ENTRIES SUPPLIED Block Start

/-- R202: the block number is read by no step. -/
theorem eraseBlock_withOperands (h : exec .opEraseBlock s = .next t) :
    exec .opEraseBlock (s.withOperands a0 a1 wbuf) = .next (t.withOperands a0 a1 wbuf) := by
  obtain ⟨config, ctrl, io, ⟨phase, busUp, x⟩, transport, trace, inputs, draws, polls⟩ := s
  cases phase with
  | k2 => exact poll_withOperands h
  | g => cases h; exact next_ite_withOperands rfl rfl
  | _ => cases h <;> rfl

/-- R170 to R182: the ungated queries. -/
theorem query_withOperands (hi : i = .opReadMfrDevId ∨ i = .opReadJedecId ∨ i = .opGetTotalSize ∨ i = .opGetPageSize ∨
      i = .opGetPageCount ∨ i = .opReadStatus1 ∨ i = .opReadStatus2 ∨ i = .opWriteEnable) (h : exec i s = .next t) :
    exec i (s.withOperands a0 a1 wbuf) = .next (t.withOperands a0 a1 wbuf) := by
  obtain ⟨config, ctrl, io, ⟨phase, busUp, x⟩, transport, trace, inputs, draws, polls⟩ := s
  rcases hi with rfl | rfl | rfl | rfl | rfl | rfl | rfl | rfl <;> cases phase with
  | w2 => cases h <;> exact next_ite_withOperands rfl rfl
  | _ => cases h <;> rfl

/-- R192 to R194, R201: the operations that read `a0` alone. -/
theorem req1_withOperands (hi : i = .opRead8 ∨ i = .opRead16 ∨ i = .opRead32 ∨ i = .opEraseSector)
    (h : exec i s = .next t) :
    exec i (s.withOperands s.io.a0 a1 wbuf) = .next (t.withOperands s.io.a0 a1 wbuf) := by
  obtain ⟨config, ctrl, io, ⟨phase, busUp, x⟩, transport, trace, inputs, draws, polls⟩ := s
  rcases hi with rfl | rfl | rfl | rfl <;> cases phase with
  | g | b2 | e3 => cases h <;> exact next_ite_withOperands rfl rfl
  | _ => cases h <;> rfl

/-- R190: `READ_BUFFER` reads `a0` and `a1`. -/
theorem readBuffer_withOperands (h : exec .opReadBuffer s = .next t) :
    exec .opReadBuffer (s.withOperands s.io.a0 s.io.a1 wbuf) = .next (t.withOperands s.io.a0 s.io.a1 wbuf) := by
  obtain ⟨config, ctrl, io, ⟨phase, busUp, x⟩, transport, trace, inputs, draws, polls⟩ := s
  cases phase with
  | g | b2 => cases h; exact next_ite_withOperands rfl rfl
  | _ => cases h <;> rfl

/-- Settles O22, by the operations of each format. -/
theorem unreadOperandsIgnored : Obligations.UnreadOperandsIgnored := by
  unfold Obligations.UnreadOperandsIgnored
  intro i s t a0 a1 wbuf h
  cases i with
  | opInitialize => exact ⟨fun _ => initialize_withOperands h, nofun, nofun⟩
  | opChipErase => exact ⟨fun _ => chipErase_withOperands h, nofun, nofun⟩
  | opEraseBlock => exact ⟨fun _ => eraseBlock_withOperands h, fun _ => eraseBlock_withOperands h, nofun⟩
  | opReadMfrDevId | opReadJedecId | opGetTotalSize | opGetPageSize | opGetPageCount | opReadStatus1 | opReadStatus2
  | opWriteEnable => exact ⟨fun _ => query_withOperands (by simp) h, nofun, nofun⟩
  | opRead8 | opRead16 | opRead32 | opEraseSector =>
    exact ⟨by simp [Instr.requestFormat], fun _ => req1_withOperands (by simp) h, nofun⟩
  | opReadBuffer => exact ⟨by simp [Instr.requestFormat], nofun, fun _ => readBuffer_withOperands h⟩
  | _ => simp [Instr.requestFormat]

end Sys2Proof.Machine
end

section
/-! The busy-poll (43_status_access.md R183, R184; 60_exceptions.md R219): one pass, a run of busy bytes, the whole
wait. -/

namespace Sys2Proof.Machine

variable {s t u : State} {i : Instr} {cmd : BusCommand} {mask : Byte} {after : Phase}

/-- Settles O28: the bound is tested before the read. -/
theorem pollLimitReportsNotFinished : Obligations.PollLimitReportsNotFinished := by
  unfold Obligations.PollLimitReportsNotFinished
  rintro i s n ⟨cmd, mask, after⟩ hplace hlimit hused
  have hreached : s.pollLimitReached = true := by simp [State.pollLimitReached, hlimit, hused]
  rw [exec_pollAt hplace, State.poll, if_pos hreached]

/-- R183: with the bound not used up a pass reads a byte, tests it and goes on. -/
theorem exec_poll_pass {b : Byte} (hplace : pollAt s.config i s.seq.phase = some (cmd, mask, after))
    (hlimit : ∀ n, s.config.pollLimit = some n → s.polls < n)
    (hbyte : (s.ask (.readCommand (s.config.byteOf cmd) 1)).bytes = [b]) :
    exec i s =
      if bitsSet b mask then .next ({ s.readStatus cmd with polls := s.polls + 1 }.goto s.seq.phase)
      else .next ({ s.readStatus cmd with polls := 0 }.goto after) := by
  have hstatus : (s.readStatus cmd).seq.scratch.status = b := by simp [hbyte]
  rw [exec_pollAt hplace, State.poll, pollLimitReached_eq_false hlimit, if_neg Bool.false_ne_true]
  simp only [hstatus]
  rfl

/-- R183: a masked byte is 0 when no tested bit is set. -/
theorem masked_eq_zero_iff {b : Byte} : b &&& mask = 0 ↔ bitsSet b mask = false := by
  simp [bitsSet]

/-- Settles O42: the byte the transport answers decides between the two ways of the pass. -/
theorem busyPollPass : Obligations.BusyPollPass := by
  unfold Obligations.BusyPollPass
  intro i s cmd mask after hplace hlimit
  obtain ⟨b, hbyte⟩ : ∃ b, (s.ask (.readCommand (s.config.byteOf cmd) 1)).bytes = [b] := ⟨_, ask_readCommand_one _ s⟩
  have htrace : (s.readStatus cmd).trace = s.trace ++ [.readCmd (s.config.byteOf cmd) 1 [b]] := by simp [hbyte]
  rw [exec_poll_pass hplace hlimit hbyte]
  simp only [masked_eq_zero_iff]
  cases hbit : bitsSet b mask <;>
    exact ⟨_, b, rfl, hbyte, htrace, by simp [hbit], by simp [hbit], ⟨rfl, rfl, rfl, rfl, rfl, rfl, rfl, rfl⟩, rfl⟩

/-- What a run of status reads by `cmd` does that the script answers with `bytes`, `rest` being what is left of it. -/
structure Polled (cmd : BusCommand) (bytes : List Byte) (rest : List Answer) (s t : State) : Prop where
  kept : s.Kept t
  io : t.io = s.io
  trace : t.trace = s.trace ++ statusEvents (s.config.byteOf cmd) bytes
  transport : t.transport = .scripted rest
  scratch : t.seq.scratch = { s.seq.scratch with status := t.seq.scratch.status }

/-- `Kept` is a chain of equations. -/
theorem State.Kept.trans (h : s.Kept t) (h' : t.Kept u) : s.Kept u := by
  simp_all [State.Kept]

theorem State.Kept.config (h : s.Kept t) : t.config = s.config := by
  obtain ⟨hconfig, -⟩ := h
  exact hconfig

theorem Polled.append {bytes bytes' : List Byte} {rest rest' : List Answer} (h : Polled cmd bytes rest s t)
    (h' : Polled cmd bytes' rest' t u) : Polled cmd (bytes ++ bytes') rest' s u where
  kept := h.kept.trans h'.kept
  io := h'.io.trans h.io
  trace := by simp [h'.trace, h.trace, h.kept.config, statusEvents]
  transport := h'.transport
  scratch := by rw [h'.scratch, h.scratch]

/-- One pass under a script. -/
theorem exec_poll_scripted {b : Byte} {rest : List Answer}
    (hplace : pollAt s.config i s.seq.phase = some (cmd, mask, after))
    (hlimit : ∀ n, s.config.pollLimit = some n → s.polls < n)
    (hscript : s.transport = .scripted (statusAnswers [b] ++ rest)) :
    ∃ t, exec i s = .next t ∧ Polled cmd [b] rest s t ∧ t.seq.phase = (if bitsSet b mask then s.seq.phase else after) ∧
      t.polls = (if bitsSet b mask then s.polls + 1 else 0) := by
  have hbyte := congrArg Answer.bytes
    (ask_scripted_exact (p := .readCommand (s.config.byteOf cmd) 1) (a := ⟨true, [b]⟩) hscript rfl)
  rw [exec_poll_pass hplace hlimit hbyte, readStatus_scripted (b := b) (rest := rest) hscript cmd]
  cases bitsSet b mask <;>
    exact ⟨_, rfl, ⟨⟨rfl, rfl, rfl, rfl, rfl, rfl, rfl, rfl⟩, rfl, rfl, rfl, rfl⟩, rfl, rfl⟩

/-- R219: busy bytes keep the operation polling. -/
theorem busyBytes_run {busy : List Byte} {rest : List Answer}
    (hplace : pollAt s.config i s.seq.phase = some (cmd, mask, after))
    (hlimit : ∀ n, s.config.pollLimit = some n → s.polls + busy.length ≤ n) (hbusy : ∀ b ∈ busy, bitsSet b mask = true)
    (hscript : s.transport = .scripted (statusAnswers busy ++ rest)) :
    ∃ t, execTimes i busy.length s = .next t ∧ Polled cmd busy rest s t ∧ t.seq.phase = s.seq.phase ∧
      t.polls = s.polls + busy.length := by
  induction busy generalizing s with
  | nil =>
    exact ⟨s, rfl, ⟨⟨rfl, rfl, rfl, rfl, rfl, rfl, rfl, rfl⟩, rfl, (List.append_nil _).symm, hscript, rfl⟩, rfl, rfl⟩
  | cons b busy ih =>
    simp only [List.length_cons] at hlimit
    obtain ⟨t, hexec, hpass, hphase, hpolls⟩ :=
      exec_poll_scripted hplace (fun n hn => by have := hlimit n hn; omega) hscript
    rw [if_pos (hbusy b List.mem_cons_self)] at hphase hpolls
    obtain ⟨u, hrun, hreads, hphase', hpolls'⟩ := ih (s := t) (by rw [hphase, hpass.kept.config]; exact hplace)
      (fun n hn => by rw [hpass.kept.config] at hn; have := hlimit n hn; omega)
      (fun b' hb' => hbusy b' (List.mem_cons_of_mem _ hb')) hpass.transport
    refine ⟨u, (execTimes_succ hexec _).trans hrun, hpass.append hreads, hphase'.trans hphase, ?_⟩
    rw [hpolls', hpolls, List.length_cons]
    omega

/-- R183: the first clear byte ends the wait. -/
theorem busyWait_run {busy : List Byte} {clear : Byte} {rest : List Answer}
    (hplace : pollAt s.config i s.seq.phase = some (cmd, mask, after))
    (hlimit : ∀ n, s.config.pollLimit = some n → s.polls + busy.length < n) (hbusy : ∀ b ∈ busy, bitsSet b mask = true)
    (hclear : bitsSet clear mask = false) (hscript : s.transport = .scripted (statusAnswers (busy ++ [clear]) ++ rest)) :
    ∃ t, execTimes i (busy.length + 1) s = .next t ∧ Polled cmd (busy ++ [clear]) rest s t ∧ t.seq.phase = after ∧
      t.polls = 0 := by
  rw [statusAnswers, List.map_append, List.append_assoc] at hscript
  obtain ⟨t, hrun, hreads, hphase, hpolls⟩ := busyBytes_run hplace (fun n hn => (hlimit n hn).le) hbusy hscript
  obtain ⟨u, hexec, hpass, hphase', hpolls'⟩ := exec_poll_scripted (s := t)
    (by rw [hphase, hreads.kept.config]; exact hplace)
    (fun n hn => by rw [hreads.kept.config] at hn; rw [hpolls]; exact hlimit n hn) hreads.transport
  rw [if_neg (Bool.not_eq_true _ ▸ hclear)] at hphase' hpolls'
  exact ⟨u, (execTimes_add hrun 1).trans (execTimes_succ hexec 0), hreads.append hpass, hphase', hpolls'⟩

/-- Settles O43, by the whole wait. -/
theorem busyWaitEndsAtFirstClear : Obligations.BusyWaitEndsAtFirstClear := by
  unfold Obligations.BusyWaitEndsAtFirstClear
  intro i s cmd mask after busy clear rest hplace hlimit hbusy hclear hscript
  obtain ⟨t, hrun, hreads, hphase, hpolls⟩ := busyWait_run hplace hlimit hbusy hclear hscript
  exact ⟨t, hrun, hphase, hreads.kept, hreads.io, hpolls, hreads.trace, hreads.transport⟩

/-- Settles O44, by the run of busy bytes. -/
theorem hangKeepsPolling : Obligations.HangKeepsPolling := by
  unfold Obligations.HangKeepsPolling
  intro i s cmd mask after busy rest hplace hlimit hbusy hscript
  obtain ⟨t, hrun, hreads, hphase, hpolls⟩ := busyBytes_run hplace hlimit hbusy hscript
  exact ⟨t, hrun, hphase, hreads.kept, hreads.io, hpolls, hreads.trace, hreads.transport⟩

end Sys2Proof.Machine
end

section
/-! The erase operations that poll (45_erase.md R200, R202), and the gate that turns requests away (R231). -/

namespace Sys2Proof.Machine

variable {s t : State}

/-- Settles O25, by the gate that every gated operation begins with. -/
theorem closedGateFailsFast : Obligations.ClosedGateFailsFast := by
  unfold Obligations.ClosedGateFailsFast
  exact fun i s hgated hidle hdevice => turnedAway_of_gated hgated hidle hdevice

theorem exec_chipErase_g (h : s.seq.phase = .g) (hdevice : s.ctrl.activeDevice ≠ none) :
    exec .opChipErase s = .next (s.goto .c1) := by
  simp [exec, execChipErase, h, gate_of_activeDevice hdevice]

theorem exec_chipErase_c1 (h : s.seq.phase = .c1) : exec .opChipErase s = .next ((s.runCommand .wren).goto .c2) := by
  simp [exec, execChipErase, h]

theorem exec_chipErase_c2 (h : s.seq.phase = .c2) : exec .opChipErase s = .next ((s.runCommand .ce).goto .c3) := by
  simp [exec, execChipErase, h]

theorem exec_chipErase_c4 (h : s.seq.phase = .c4) : exec .opChipErase s = .next (s.endOk 0) := by
  simp [exec, execChipErase, h]

theorem exec_eraseBlock_g (h : s.seq.phase = .g) (hdevice : s.ctrl.activeDevice ≠ none) :
    exec .opEraseBlock s = .next (s.goto (eraseBlockEntry s.config.eraseBlockMode)) := by
  simp [exec, execEraseBlock, h, gate_of_activeDevice hdevice]

theorem exec_eraseBlock_k0 (h : s.seq.phase = .k0) :
    exec .opEraseBlock s = .next (s.endFailed .notImplemented 0) := by
  simp [exec, execEraseBlock, h]

theorem exec_eraseBlock_k1 (h : s.seq.phase = .k1) :
    exec .opEraseBlock s = .next ((s.runCommand .wren).goto .k2) := by
  simp [exec, execEraseBlock, h]

theorem exec_eraseBlock_k3 (h : s.seq.phase = .k3) : exec .opEraseBlock s = .next (s.endOk 0) := by
  simp [exec, execEraseBlock, h]

/-- A run that begins with one step. -/
theorem execTimes_cons {i : Instr} {n : Nat} {u : State} (h : exec i s = .next t) (h' : execTimes i n t = .next u) :
    execTimes i (n + 1) s = .next u :=
  (execTimes_succ h n).trans h'

/-- A run command answered by a script: what is recorded, what is left of the script. -/
theorem runCommand_scripted {ok : Bool} {rest : List Answer} (h : s.transport = .scripted (⟨ok, []⟩ :: rest))
    (k : BusCommand) :
    (s.runCommand k).trace = s.trace ++ [.runCmd (s.config.byteOf k) ok] ∧
      (s.runCommand k).transport = .scripted rest := by
  have hask : s.ask (.runCommand (s.config.byteOf k)) = ⟨ok, []⟩ := ask_scripted_exact h rfl
  rw [State.runCommand_trace, State.runCommand_transport, hask, h, after_scripted rfl]
  exact ⟨rfl, rfl⟩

ENTRIES SUPPLIED Block End

# PROMPT
Your answer should consist of the lines from the line with "R194, R201: the" to the line with "exec i (s.withOperands s.io.a0" above, repeated exactly, both ends included.

# EXERCISE RESPONSE
/-- R192 to R194, R201: the operations that read `a0` alone. -/
theorem req1_withOperands (hi : i = .opRead8 ∨ i = .opRead16 ∨ i = .opRead32 ∨ i = .opEraseSector)
    (h : exec i s = .next t) :
    exec i (s.withOperands s.io.a0 a1 wbuf) = .next (t.withOperands s.io.a0 a1 wbuf) := by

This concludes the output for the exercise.